Diversas línguas indígenas da Amazônia foram excluídas da revolução digital por terem em seu vocabulário caracteres especiais, como u, i, ñ, ç, g, por exemplo, além da combinação de diacríticos (sinais gráficos `,´, ~, ^, ¨) que não estão presentes na maioria dos teclados físicos e virtuais. Isso faz com que os indígenas se comuniquem por meio de áudios ou usando substitutos para esses caracteres, o que representa uma ameaça à continuidade das línguas nativas.
Para resolver esse desafio, um grupo de jovens pesquisadores do Amazonas lançou o teclado digital ‘Linklado’, software que reúne caracteres especiais e diacríticos de mais de 40 línguas indígenas da Amazônia.
O aplicativo ‘Linklado’ já está disponível gratuitamente na Play Store e na Windows Store, em uma versão adaptada para computadores.
Os idealizadores são o estudante da Universidade de Stanford (EUA), Samuel Benzecry, e o estudante do ensino médio em Manaus, Juliano Portela.

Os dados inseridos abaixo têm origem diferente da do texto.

-- ==== Sys2Proof/Tests/Slice0.lean ====
section
/-! SUPPORT. Tests of the model: the well-formedness checks, the worked examples of the manual, and for every statement in
Certificates/Slice0/Obligations.lean that has hypotheses a `witness_` theorem with a concrete state and operands that meet
them, clause by clause, with further ones beside it where a statement has several parts; most also run the command and look
at what the clause speaks of. -/

namespace Sys2Proof.Tests

open Sys2Proof Sys2Proof.Machine

-- One theorem at a time: each kernel evaluation takes a thread with a large stack.
set_option Elab.async false

/-! ### A small stage -/

def laneAt (p v : Int) : LaneRec :=
  { LaneRec.reset with
    present := true, p := p, v := v, t := p, softMin := -100000, softMax := 100000, vmax := 1200, a := 40, astop := 100,
    k := 8192, followLimit := 16 }
def rigLane : RigLane :=
  { RigLane.blank with
    hardMin := -200000, hardMax := 200000, vmaxCeil := 2000, aCeil := 400, astopFloor := 50, followCeil := 64,
    defVmax := 1200, defA := 40, defAstop := 100, defK := 8192 }
def activePort (r : Role) : StationPort :=
  { StationPort.reset with link := .active, role := some r, level := roleLevel r }
def channelOk (on : Bool) : Channel :=
  { Channel.reset with latestCount := some 0, status := .ok, enable := on, brake := on, settled := true }

/-- Lanes 0 to 8 present and at rest in RUN, MOTION on port 0, ARM on port 1, LENS on port 2, tick (100, 0) made. -/
def stage : State :=
  { State.reset with
    starting := false
    tb := { Timebase.reset with started := true, f := 100 }
    lanes := Vector.ofFn fun l => if l.val < 9 then laneAt 0 0 else LaneRec.reset
    safety := { Safety.reset with stop := .run, causes := [], drivePower := true }
    drives := { channels := Vector.ofFn fun l => channelOk (l.val < 9), parked := false }
    rig := { record := { identity := 7, presentSet := 0x1FF#16, lanes := Vector.replicate 12 rigLane, frozen := true },
             store := .stored, freezePending := false }
    ports := #v[activePort .motion, activePort .arm, activePort .lens, StationPort.reset] }

def rx (p : Port) : Rx := { port := p, tag := 0x21#16, time := 5000 }

/-- The next state of a command; the state itself where there is none. -/
def after (c : Instr) (s : State) : State :=
  match exec c s with
  | .next t => t
  | .fault _ => s
  | .refused _ => s

def abs (d : Int) : Context := { kind := .abs, d := some d, o := 0, trim := 65536 }
def stationHold (p : Port) (c : Context) : Hold := { who := .station p, level := 2, setpoint := 0, ctx := c }
def playHold : Hold := { who := .playback, level := 1, setpoint := 0, ctx := Context.fresh }

/-- The stage with the MOTION station on lane 0, the ARM station on its stack and the LENS station waiting. -/
def heldGrant : Grant :=
  { holder := some (stationHold 0 (abs 500)), stack := [{ port := 1, level := 3, ctx := abs 70 }],
    waiting := [{ port := 2, level := 3, arrival := 0 }] }
def held : State := stage.setGrant 0 fun _ => heldGrant

def inStop (x : StopState) (s : State) : State :=
  s.setSafety { s.safety with stop := x, causes := [{ kind := .stopLine, f := 90, t := 3 }] }
def withOp (o : ArrayOp) (s : State) : State := s.setMem { s.mem with op := some o }
def withTb (f : Timebase → Timebase) (s : State) : State := s.setTb (f s.tb)
def refusal (r : Reason) (p : Port) (s : State) : State := replied (rx p) (Answer.refused r) (noteValid (rx p) s)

Juntos eles desenharam o layout e desenvolveram o protótipo do teclado digital para o Windows e androides.
Samuel é um dos jovens selecionados pela rede Ashoka, organização mundial de empreendedorismo social, que apoia o fortalecimento de habilidades para transformações que sejam positivas para a sociedade, de maneira geral.
De acordo com Samuel, o teclado ‘Linklado’ é inédito. “Aparelhos Androides podem ser postos na língua Kaingang ou Nheengatu, mas isso não resolve o problema de línguas que utilizam sinais diacríticos como ü, muito usado na Tikuna, que é a língua indígena mais falada no Brasil”, exemplifica.
O estudante acrescenta que já existiam teclados adaptados para línguas indígenas mexicanas, contudo eles não contemplam os caracteres usados pelas línguas indígenas da Amazônia.
O ‘Linklado’ cobre mais de 40 línguas indígenas que possuem caracteres ou usos de acento gráfico ‘não-convencionais’, inclusive línguas de países vizinhos.
Linklado
O nome do software é uma combinação das sílabas ‘lin’ = línguas indígenas e ‘klado’, que faz um trocadilho com a palavra ‘teclado’. Forma ainda a palavra ‘link’, que significa conexão.
Conectar os falantes das línguas indígenas a um teclado que contempla o seu vocabulário é uma das formas de ajudar na transmissão e sobrevivência das línguas indígenas sul-americanas na era digital, argumentam os idealizadores.
“No Amazonas temos mais de 52 línguas vivas e muitos desconhecem essa riqueza linguística. Muitas dessas línguas contam com poucos falantes, algumas centenas ou milhares, e possuem aspectos interessantíssimos. A lenta morte de várias dessas línguas causada por glotocídio, que é a marginalização de uma língua em favor de outra, o que resulta no desaparecimento gradual dessa língua, genocídios, missões, estigmatização em centros urbanos, não-passagem entre gerações ou expansão rápida de meios de comunicação, em português, acabam levando a perda rápida de muitas dessas línguas. O ‘Linklado’ seria uma forma de manter essas línguas vivas”, alerta Samuel.
“O Linklado ainda facilitará outros cientistas indígenas e não indígenas a publicarem mais livros, cartilhas e informativos bilíngues em línguas indígenas e não indígenas. O que será uma grande inovação de fomento à leitura e a popularização da ciência. Aos falantes da língua, vejo que o Linklado facilitará a escrita casual e rotineira nas línguas indígenas, o que promoverá o fortalecimento da manutenção da língua”, avalia Noemia.
Como funciona
Nos aparelhos Android, o ‘Linklado’ substitui o teclado padrão do dispositivo com uma versão alterada que inclui os caracteres especiais, além de uma tecla que contém todos os diacríticos, que podem ser adicionados à letra anterior. Por exemplo, primeiro digita-se a letra u, depois clica-se sobre a tecla com o diacrítico, produzindo, então, u.
Já no Windows, o sistema introduz uma pequena janela que permanece sobre a tela, somente com os caracteres especiais e os diacríticos. Desse modo, o usuário pode utilizar o teclado comum junto com o software do ‘Linklado’.